BEGIN Task material
-- ==== Sys2Proof/Laws/State.lean ====
section
/-! SUPPORT. Fields of the device after each update: one lemma per field that an update leaves alone. -/

namespace Sys2Proof.Machine

@[simp] theorem Dev.setReg_pins (d : Dev) (a : Nat) (v : Word) : (d.setReg a v).pins = d.pins := rfl
@[simp] theorem Dev.setReg_ports (d : Dev) (a : Nat) (v : Word) : (d.setReg a v).ports = d.ports := rfl
@[simp] theorem Dev.setReg_rxq (d : Dev) (a : Nat) (v : Word) : (d.setReg a v).rxq = d.rxq := rfl
@[simp] theorem Dev.setReg_pkts (d : Dev) (a : Nat) (v : Word) : (d.setReg a v).pkts = d.pkts := rfl
@[simp] theorem Dev.setReg_turns (d : Dev) (a : Nat) (v : Word) : (d.setReg a v).turns = d.turns := rfl
@[simp] theorem Dev.setReg_discards (d : Dev) (a : Nat) (v : Word) : (d.setReg a v).discards = d.discards := rfl
@[simp] theorem Dev.setReg_credit (d : Dev) (a : Nat) (v : Word) : (d.setReg a v).credit = d.credit := rfl
@[simp] theorem Dev.setReg_creditAt (d : Dev) (a : Nat) (v : Word) : (d.setReg a v).creditAt = d.creditAt := rfl
@[simp] theorem Dev.setReg_data (d : Dev) (a : Nat) (v : Word) : (d.setReg a v).data = d.data := rfl
@[simp] theorem Dev.setReg_queues (d : Dev) (a : Nat) (v : Word) : (d.setReg a v).queues = d.queues := rfl
@[simp] theorem Dev.setReg_intakes (d : Dev) (a : Nat) (v : Word) : (d.setReg a v).intakes = d.intakes := rfl
@[simp] theorem Dev.setReg_residue (d : Dev) (a : Nat) (v : Word) : (d.setReg a v).residue = d.residue := rfl
@[simp] theorem Dev.setReg_repls (d : Dev) (a : Nat) (v : Word) : (d.setReg a v).repls = d.repls := rfl
@[simp] theorem Dev.setReg_spillQ (d : Dev) (a : Nat) (v : Word) : (d.setReg a v).spillQ = d.spillQ := rfl
@[simp] theorem Dev.setReg_recircAt (d : Dev) (a : Nat) (v : Word) : (d.setReg a v).recircAt = d.recircAt := rfl
@[simp] theorem Dev.setReg_countdown (d : Dev) (a : Nat) (v : Word) : (d.setReg a v).countdown = d.countdown := rfl
@[simp] theorem Dev.setReg_seqs (d : Dev) (a : Nat) (v : Word) : (d.setReg a v).seqs = d.seqs := rfl
@[simp] theorem Dev.setReg_captures (d : Dev) (a : Nat) (v : Word) : (d.setReg a v).captures = d.captures := rfl
@[simp] theorem Dev.setReg_buckets (d : Dev) (a : Nat) (v : Word) : (d.setReg a v).buckets = d.buckets := rfl
@[simp] theorem Dev.setReg_drr (d : Dev) (a : Nat) (v : Word) : (d.setReg a v).drr = d.drr := rfl
@[simp] theorem Dev.setReg_tables (d : Dev) (a : Nat) (v : Word) : (d.setReg a v).tables = d.tables := rfl
@[simp] theorem Dev.setReg_hitSets (d : Dev) (a : Nat) (v : Word) : (d.setReg a v).hitSets = d.hitSets := rfl
@[simp] theorem Dev.setReg_writeBacks (d : Dev) (a : Nat) (v : Word) : (d.setReg a v).writeBacks = d.writeBacks := rfl
@[simp] theorem Dev.setReg_fawn (d : Dev) (a : Nat) (v : Word) : (d.setReg a v).fawn = d.fawn := rfl
@[simp] theorem Dev.setReg_cands (d : Dev) (a : Nat) (v : Word) : (d.setReg a v).cands = d.cands := rfl
@[simp] theorem Dev.setReg_notes (d : Dev) (a : Nat) (v : Word) : (d.setReg a v).notes = d.notes := rfl
@[simp] theorem Dev.setReg_fences (d : Dev) (a : Nat) (v : Word) : (d.setReg a v).fences = d.fences := rfl
@[simp] theorem Dev.setReg_cham (d : Dev) (a : Nat) (v : Word) : (d.setReg a v).cham = d.cham := rfl
@[simp] theorem Dev.setReg_chQueues (d : Dev) (a : Nat) (v : Word) : (d.setReg a v).chQueues = d.chQueues := rfl
@[simp] theorem Dev.setReg_cmp (d : Dev) (a : Nat) (v : Word) : (d.setReg a v).cmp = d.cmp := rfl
@[simp] theorem Dev.setReg_engines (d : Dev) (a : Nat) (v : Word) : (d.setReg a v).engines = d.engines := rfl
@[simp] theorem Dev.setReg_dmem (d : Dev) (a : Nat) (v : Word) : (d.setReg a v).dmem = d.dmem := rfl
@[simp] theorem Dev.setReg_dmemBad (d : Dev) (a : Nat) (v : Word) : (d.setReg a v).dmemBad = d.dmemBad := rfl
@[simp] theorem Dev.setReg_frags (d : Dev) (a : Nat) (v : Word) : (d.setReg a v).frags = d.frags := rfl
@[simp] theorem Dev.setReg_gens (d : Dev) (a : Nat) (v : Word) : (d.setReg a v).gens = d.gens := rfl
@[simp] theorem Dev.setReg_flipping (d : Dev) (a : Nat) (v : Word) : (d.setReg a v).flipping = d.flipping := rfl
@[simp] theorem Dev.setReg_flipped (d : Dev) (a : Nat) (v : Word) : (d.setReg a v).flipped = d.flipped := rfl
@[simp] theorem Dev.setReg_drainFrom (d : Dev) (a : Nat) (v : Word) : (d.setReg a v).drainFrom = d.drainFrom := rfl
@[simp] theorem Dev.setReg_drainSlow (d : Dev) (a : Nat) (v : Word) : (d.setReg a v).drainSlow = d.drainSlow := rfl
@[simp] theorem Dev.setReg_loader (d : Dev) (a : Nat) (v : Word) : (d.setReg a v).loader = d.loader := rfl
@[simp] theorem Dev.setReg_tim (d : Dev) (a : Nat) (v : Word) : (d.setReg a v).tim = d.tim := rfl
@[simp] theorem Dev.setReg_gates (d : Dev) (a : Nat) (v : Word) : (d.setReg a v).gates = d.gates := rfl
@[simp] theorem Dev.setReg_pwr (d : Dev) (a : Nat) (v : Word) : (d.setReg a v).pwr = d.pwr := rfl
@[simp] theorem Dev.setReg_chans (d : Dev) (a : Nat) (v : Word) : (d.setReg a v).chans = d.chans := rfl
@[simp] theorem Dev.setReg_answers (d : Dev) (a : Nat) (v : Word) : (d.setReg a v).answers = d.answers := rfl
@[simp] theorem Dev.setReg_hif (d : Dev) (a : Nat) (v : Word) : (d.setReg a v).hif = d.hif := rfl
@[simp] theorem Dev.setReg_flt (d : Dev) (a : Nat) (v : Word) : (d.setReg a v).flt = d.flt := rfl
@[simp] theorem Dev.setReg_elapsed (d : Dev) (a : Nat) (v : Word) : (d.setReg a v).elapsed = d.elapsed := rfl
@[simp] theorem Dev.setReg_wire (d : Dev) (a : Nat) (v : Word) : (d.setReg a v).wire = d.wire := rfl
@[simp] theorem Dev.setReg_bus (d : Dev) (a : Nat) (v : Word) : (d.setReg a v).bus = d.bus := rfl
@[simp] theorem Dev.setReg_sbOut (d : Dev) (a : Nat) (v : Word) : (d.setReg a v).sbOut = d.sbOut := rfl
@[simp] theorem Dev.setReg_ctxDiscards (d : Dev) (a : Nat) (v : Word) : (d.setReg a v).ctxDiscards = d.ctxDiscards := rfl
@[simp] theorem Dev.setReg_freeCtr (d : Dev) (a : Nat) (v : Word) : (d.setReg a v).freeCtr = d.freeCtr := rfl
@[simp] theorem Dev.setReg_pidCtr (d : Dev) (a : Nat) (v : Word) : (d.setReg a v).pidCtr = d.pidCtr := rfl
END Task material
If a line falls between the first line of the entries and the line containing "d.rxq := rfl", or is one of those two, restate it word for word; leave all other lines out.

-- ==== Sys2Proof/Laws/State.lean ====
section
/-! SUPPORT. Fields of the device after each update: one lemma per field that an update leaves alone. -/

namespace Sys2Proof.Machine

@[simp] theorem Dev.setReg_pins (d : Dev) (a : Nat) (v : Word) : (d.setReg a v).pins = d.pins := rfl
@[simp] theorem Dev.setReg_ports (d : Dev) (a : Nat) (v : Word) : (d.setReg a v).ports = d.ports := rfl
@[simp] theorem Dev.setReg_rxq (d : Dev) (a : Nat) (v : Word) : (d.setReg a v).rxq = d.rxq := rfl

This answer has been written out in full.